This may too quickly identify my generation, but I remember watching Cipher in the Snow in elementary school as a part of my school's efforts to bring After School Special messages into the school, I guess maybe to tell us that you don't have to wait till 3:00 pm to learn that it's bad to do drugs, man and that you should just say no. This particular after school special message was communicated to my 7-year old self in the form of a 21 minute short film. And after a couple of decades, I still remember it (and my memory is refreshed by IMDB). In the film, a pre-teen named Cliff asks to get off the bus early, and then a few feet later, collapses and dies. His "favorite" teacher, e.g. the only teacher who had any interaction with him, is asked to notify Cliff's parents and write an obituary.

The problem is, no one really knows Cliff, not even his favorite teacher. The movie then goes back in time to show how Cliff arrived at his fate in the snow, and reveals that Cliff was a lonely, ostracized, and reclusive boy whom everyone ignored actively or failed to notice negligently. Cliff was a cipher, or a zero. Message: this is bad. Don't let this happen to your students and peers. Don't exclude, don't fail to notice or ignore the quiet kid, and make sure that each individual is a part of a group.

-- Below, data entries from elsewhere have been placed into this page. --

/-- n bytes of host memory, none on an error. -/
def hread (s : State) (a n : Nat) : Option (List Byte) := if hostBad s a n then none else some (mreadN s.host a n)

/-- Bytes written to host memory; a write that fails changes nothing. -/
def hwrite (s : State) (a : Nat) (bs : List Byte) : State :=
  if hostBad s a bs.length then s else { s with host := mwriteN s.host a bs }

/-- Bytes enciphered, or deciphered, under AES-GCM-256 (R270, R436): key and IV. -/
def gcmCrypt (key : Nat) (iv bs : List Byte) : List Byte := bs.zipIdx.map fun e => e.1 ^^^ Config.gcmStream key iv e.2

/-! Held descriptors (R47, R61). -/

/-- The held descriptor of a number. -/
def getF (s : State) (d : Nat) : Option Flight := tfind s.qe.flights d

/-- The state with a held descriptor replaced. -/
def putF (s : State) (d : Nat) (f : Flight) : State :=
  { s with qe := { s.qe with flights := tput s.qe.flights d f } }

/-- The state without a held descriptor. -/
def delF (s : State) (d : Nat) : State := { s with qe := { s.qe with flights := tdel s.qe.flights d } }

/-- The descriptor's opcode (R61). -/
def Flight.opcode (f : Flight) : Nat := wfld f.words 0 2
/-- The descriptor's flags (R62). -/
def Flight.flags (f : Flight) : Nat := wfld f.words 2 1
/-- The descriptor's class (R61). -/
def Flight.cls (f : Flight) : Nat := wfld f.words 3 1 % 8
/-- The descriptor's deadline field (R61). -/
def Flight.deadline (f : Flight) : Nat := wfld f.words 4 4
/-- The descriptor's wait counter (R61). -/
def Flight.waitC (f : Flight) : Nat := wfld f.words 8 2
/-- The descriptor's signal counter (R61). -/
def Flight.sigC (f : Flight) : Nat := wfld f.words 10 2
/-- The descriptor's signal increment (R61). -/
def Flight.sigInc (f : Flight) : Nat := wfld f.words 12 2
/-- The descriptor's sequence slot (R61). -/
def Flight.slotF (f : Flight) : Nat := wfld f.words 14 2
/-- The descriptor's wait target (R61). -/
def Flight.waitT (f : Flight) : Nat := wfld f.words 16 8
/-- The descriptor's tag (R61). -/
def Flight.tag (f : Flight) : Nat := wfld f.words 24 8
/-- An operation field of n bytes at byte offset o of the descriptor. -/
def Flight.op (f : Flight) (o n : Nat) : Nat := wfld f.words o n
/-- Whether the operation bytes from o to the end are zero (R13). -/
def Flight.zeroFrom (f : Flight) (o : Nat) : Bool := zeroAt (ofWords f.words) o (64 - o)
/-- Whether n bytes at o are zero (R13). -/
def Flight.zero (f : Flight) (o n : Nat) : Bool := zeroAt (ofWords f.words) o n

/-- Flag bits of R61. -/
def Flight.fWait (f : Flight) : Bool := bit f.flags 0
def Flight.fSignal (f : Flight) : Bool := bit f.flags 1
def Flight.fEve (f : Flight) : Bool := bit f.flags 2
def Flight.fFence (f : Flight) : Bool := bit f.flags 3
def Flight.fCmpl (f : Flight) : Bool := bit f.flags 4
def Flight.fIrq (f : Flight) : Bool := bit f.flags 5
def Flight.fTrickle (f : Flight) : Bool := bit f.flags 6

/-- The absolute deadline of a descriptor (R340); none when its field is 0. -/
def Flight.absDeadline (f : Flight) : Option Nat :=
  if f.deadline = 0 then none else some (f.fetchTime + 128 * f.deadline)

/-! Status codes (R71) and refusal reasons (R76). -/

def stOk : Nat := 0x0000
def stEveRejected : Nat := 0x0100
def stPreempted : Nat := 0x0200
def stDeadline : Nat := 0x0300
def stDeferred : Nat := 0x0400
def stTranslation : Nat := 0x1000
def stPermission : Nat := 0x1100
def stMalformed : Nat := 0x1200
def stRefused : Nat := 0x1400
def stArith : Nat := 0x2000
def stPoisoned : Nat := 0x2100
def stCoreLost : Nat := 0x2200
def stOverrun : Nat := 0x2300
def stAborted : Nat := 0x3000
def stOffline : Nat := 0x3100

def rBadField : Nat := 0x001
def rWrongState : Nat := 0x002
def rPolicy : Nat := 0x003
def rBusy : Nat := 0x004
def rNoResource : Nat := 0x005
def rExists : Nat := 0x006
def rNotFound : Nat := 0x007
def rAuth : Nat := 0x008
def rRollback : Nat := 0x009
def rCapacity : Nat := 0x00A
def rTripped : Nat := 0x00B
def rCold : Nat := 0x00C
def rStoreFail : Nat := 0x00D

It's funny that this movie stuck with me, because I'm at once torn between wanting to feel more attached to my current institution and really wanting to be left alone. It's the plight of the academic, to want collegiality and community in the ivory tower (usually reserved for princesses and lepers, right?) or just being left alone to research and write. More recently, I've been feeling more attached to my institution, as I've been taking classes in a curricular concentration (say, "law and public policy") with the same set of instructors and classmates, in addition to representing my school at academic conferences. That's a neat way to feel like you are more than an ad hoc member or free agent in the school--social ties are great binding agents between individuals and their institutions.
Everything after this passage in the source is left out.